There are many obvious places to introduce redundancies into your software, many of which you probably know and already are using. You most likely have more than one web server / container running your software. You most likely have more than one load balancer that you (or your cloud service provider, or your PaaS company which delegates to your cloud service provider) is using. You hopefully have more than one database, usually set up as a "master/slave" (FIND A BETTER PHRASE) replication strategy, or in some instances a peer-to-peer replication strategy. You probably make database backups. You probably use a "content delivery network" to serve your web/media assets, and while this is great for speed, it also increases a layer of redundancy.
But you can go further.
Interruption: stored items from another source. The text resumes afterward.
-- ==== Sys2Proof/Machine/Flags.lean ====
section
/-!
DEFINITION. Number formats, rounding and every flag computation: the bits of %gst that arithmetic sets (R127), the formats of
R151, R173 and R174, round_fmt of R152 on exact values, the conversions of R179, R180 and R182, and the arithmetic of R159-R170
on exact values with one rounding.
-/

namespace Sys2Proof.Machine

/-! ### The sticky flags (R127) -/

def flagNX : Word := 1#32
def flagUF : Word := 2#32
def flagOF : Word := 4#32
def flagDZ : Word := 8#32
def flagNV : Word := 16#32
def flagTAGX : Word := 32#32

/-- A flag when a condition holds. -/
def flagIf (c : Bool) (f : Word) : Word := if c then f else 0#32

/-! ### Formats (R151, R173, R174, R177) -/

/-- A binary format: width K, precision P, bias, whether it has a sign, whether it has infinities, and whether it is laid out
as IEEE 754 gives (R151) or as R173 gives. -/
structure Fmt where
  k      : Nat
  p      : Nat
  bias   : Int
  signed : Bool
  ext    : Bool
  ieee   : Bool
  deriving DecidableEq, Repr

def fmtF32 : Fmt := ⟨32, 24, 127, true, true, true⟩
def fmtF16 : Fmt := ⟨16, 11, 15, true, true, true⟩
def fmtBf16 : Fmt := ⟨16, 8, 127, true, true, true⟩

/-- A narrow format of width K: signed with E = K - P, unsigned with E = K - P + 1 (R173). -/
def fmtNarrow (k p : Nat) (signed ext : Bool) : Fmt :=
  ⟨k, p, 2 ^ ((if signed then k - p else k - p + 1) - 1), signed, ext, false⟩

/-- The binary8 format of an index: [4] unsigned, [3] finite, [2:0] P (R49). -/
def fmtBinary8 (index : Nat) : Fmt := fmtNarrow 8 (index % 8) (index / 16 % 2 == 0) (index / 8 % 2 == 0)

/-- The format of an FC code that names a float format (R49, R178). -/
def fmtOfFc (fc : Nat) : Fmt :=
  if 32 ≤ fc then fmtBinary8 (fc - 32)
  else if 20 ≤ fc ∧ fc ≤ 22 then fmtNarrow 6 (fc - 18) true true
  else if 23 ≤ fc ∧ fc ≤ 25 then fmtNarrow 6 (fc - 21) true false
  else if fc = 4 ∨ fc = 16 then fmtF16
  else if fc = 5 ∨ fc = 17 then fmtBf16
  else fmtF32

/-- The least exponent of a normal value. -/
def Fmt.emin (f : Fmt) : Int := 1 - f.bias
/-- Trailing significand bits. -/
def Fmt.t (f : Fmt) : Nat := f.p - 1
/-- The code of NaN (R151, R173). -/
def Fmt.nanCode (f : Fmt) : Nat :=
  if f.ieee then 2 ^ (f.k - 1) - 2 ^ (f.t - 1) else if f.signed then 2 ^ (f.k - 1) else 2 ^ f.k - 1
/-- The code of +infinity in an extended format, and of the largest finite value in a finite one (R173, R174). -/
def Fmt.topCode (f : Fmt) : Nat :=
  if f.ieee then 2 ^ (f.k - 1) - 2 ^ f.t else if f.signed then 2 ^ (f.k - 1) - 1 else 2 ^ f.k - 2
/-- The code of the largest finite value. -/
def Fmt.maxCode (f : Fmt) : Nat := if f.ext then f.topCode - 1 else f.topCode
/-- A magnitude's code with a sign; an unsigned format has no sign bit. -/
def Fmt.withSign (f : Fmt) (neg : Bool) (c : Nat) : Nat := if neg && f.signed then c + 2 ^ (f.k - 1) else c

/-! ### Exact values -/

/-- What a code stands for: a NaN, an infinity, or the finite value n * 2^e with a sign, zero keeping its own. -/
inductive FVal where
  | nan (signalling : Bool)
  | inf (neg : Bool)
  | fin (neg : Bool) (n : Nat) (e : Int)
  deriving DecidableEq, Repr

namespace FVal
def isNan : FVal → Bool
  | nan _ => true
  | _ => false
def isSnan : FVal → Bool
  | nan s => s
  | _ => false
def isInf : FVal → Bool
  | inf _ => true
  | _ => false
def isZero : FVal → Bool
  | fin _ n _ => n == 0
  | _ => false
def neg? : FVal → Bool
  | inf s => s
  | fin s _ _ => s
  | nan _ => false
/-- The same value with its sign changed. -/
def negate : FVal → FVal
  | nan s => nan s
  | inf s => inf (!s)
  | fin s n e => fin (!s) n e
end FVal

/-- The finite value of a magnitude code: exponent field above T trailing bits (R173). -/
def Fmt.finite (f : Fmt) (neg : Bool) (m : Nat) : FVal :=
  let e := m / 2 ^ f.t
  let t := m % 2 ^ f.t
  if e = 0 then .fin neg t (f.emin - f.t) else .fin neg (2 ^ f.t + t) ((e : Int) - f.bias - f.t)

/-- The value of a code (R151, R173). -/
def Fmt.decode (f : Fmt) (c : Nat) : FVal :=
  let neg := f.signed && c / 2 ^ (f.k - 1) % 2 == 1
  let m := if f.signed then c % 2 ^ (f.k - 1) else c % 2 ^ f.k
  if f.ieee then
    if m > f.topCode then .nan (m / 2 ^ (f.t - 1) % 2 == 0)
    else if m = f.topCode then .inf neg
    else f.finite neg m
  else if c % 2 ^ f.k = f.nanCode then .nan false
  else if f.ext && m == f.topCode then .inf neg
  else f.finite neg m

/-- n * 2^k, rounded down when k is negative. -/
def shiftBy (n : Nat) (k : Int) : Nat := if 0 ≤ k then n * 2 ^ k.toNat else n / 2 ^ (-k).toNat

/-- Whether a * 2^x is less than b * 2^y. -/
def dyLt (a : Nat) (x : Int) (b : Nat) (y : Int) : Bool :=
  let lo := min x y
  decide (shiftBy a (x - lo) < shiftBy b (y - lo))

/-- The code of a magnitude n * 2^q that the format represents. -/
def Fmt.magCode (f : Fmt) (n : Nat) (q : Int) : Nat :=
  if n = 0 then 0
  else
    let l : Int := Nat.log2 n + q
    if l < f.emin then shiftBy n (q - (f.emin - f.t))
    else (l + f.bias).toNat * 2 ^ f.t + (shiftBy n (q - (l - f.t)) - 2 ^ f.t)

/-! ### Rounding (R152, R182) -/

/-- The rounding modes of R152, and stochastic rounding under a generator state (R182). -/
inductive RMode where
  | rne
  | rtz
  | rup
  | rdn
  | rna
  | rsr (state : Word)
  deriving DecidableEq, Repr

/-- The mode of an RM code (R49); the state is used by .rsr alone. -/
def rmodeOf (rm : Nat) (state : Word) : RMode :=
  match rm with
  | 0 => .rne
  | 1 => .rtz
  | 2 => .rup
  | 3 => .rdn
  | 4 => .rna
  | _ => .rsr state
Is your software stack running in multiple regions? Under multiple cloud service providers? Do you rely on a single core library for your entire application's functionality? What happens if there's a bug or security risk in that library? What is your backup plan? Have you architected your software such that it would not be a colossal effort to swap out that library? Do you make videos of product demos before doing a live demo, just in case something goes wrong? That last one has saved me on multiple occasions. Once, I had to demo a proof of concept of my team's product to our org's VP. Having worked in software for a while and knowing things tend to fail usually at the exact wrong moment, I made a video of the demo. Sure enough, while in the meeting, a core system was taken offline, preventing any sort of access to the system, and my product. Thankfully, I had the demo video handy, and was able to still move forward with the meeting. The VP was impressed, and we got the green light to continue development. Since that day, I have always – always – made back-up videos of software I planned on demoing live.
Software changes constantly, and in unpredictable ways. With that rapid change and unpredictability comes volatility, and with that volatility comes the fragility of your software system. Don't pretend that this isn't the case. Instead, accept it and plan for it. As Jocko Willink states: "Discipline equals Freedom". A little bit of discipline up front with error handling will lead to a lot of freedom down the road when you can go home to your friends/family at 6pm instead of staying up all night fighting fires.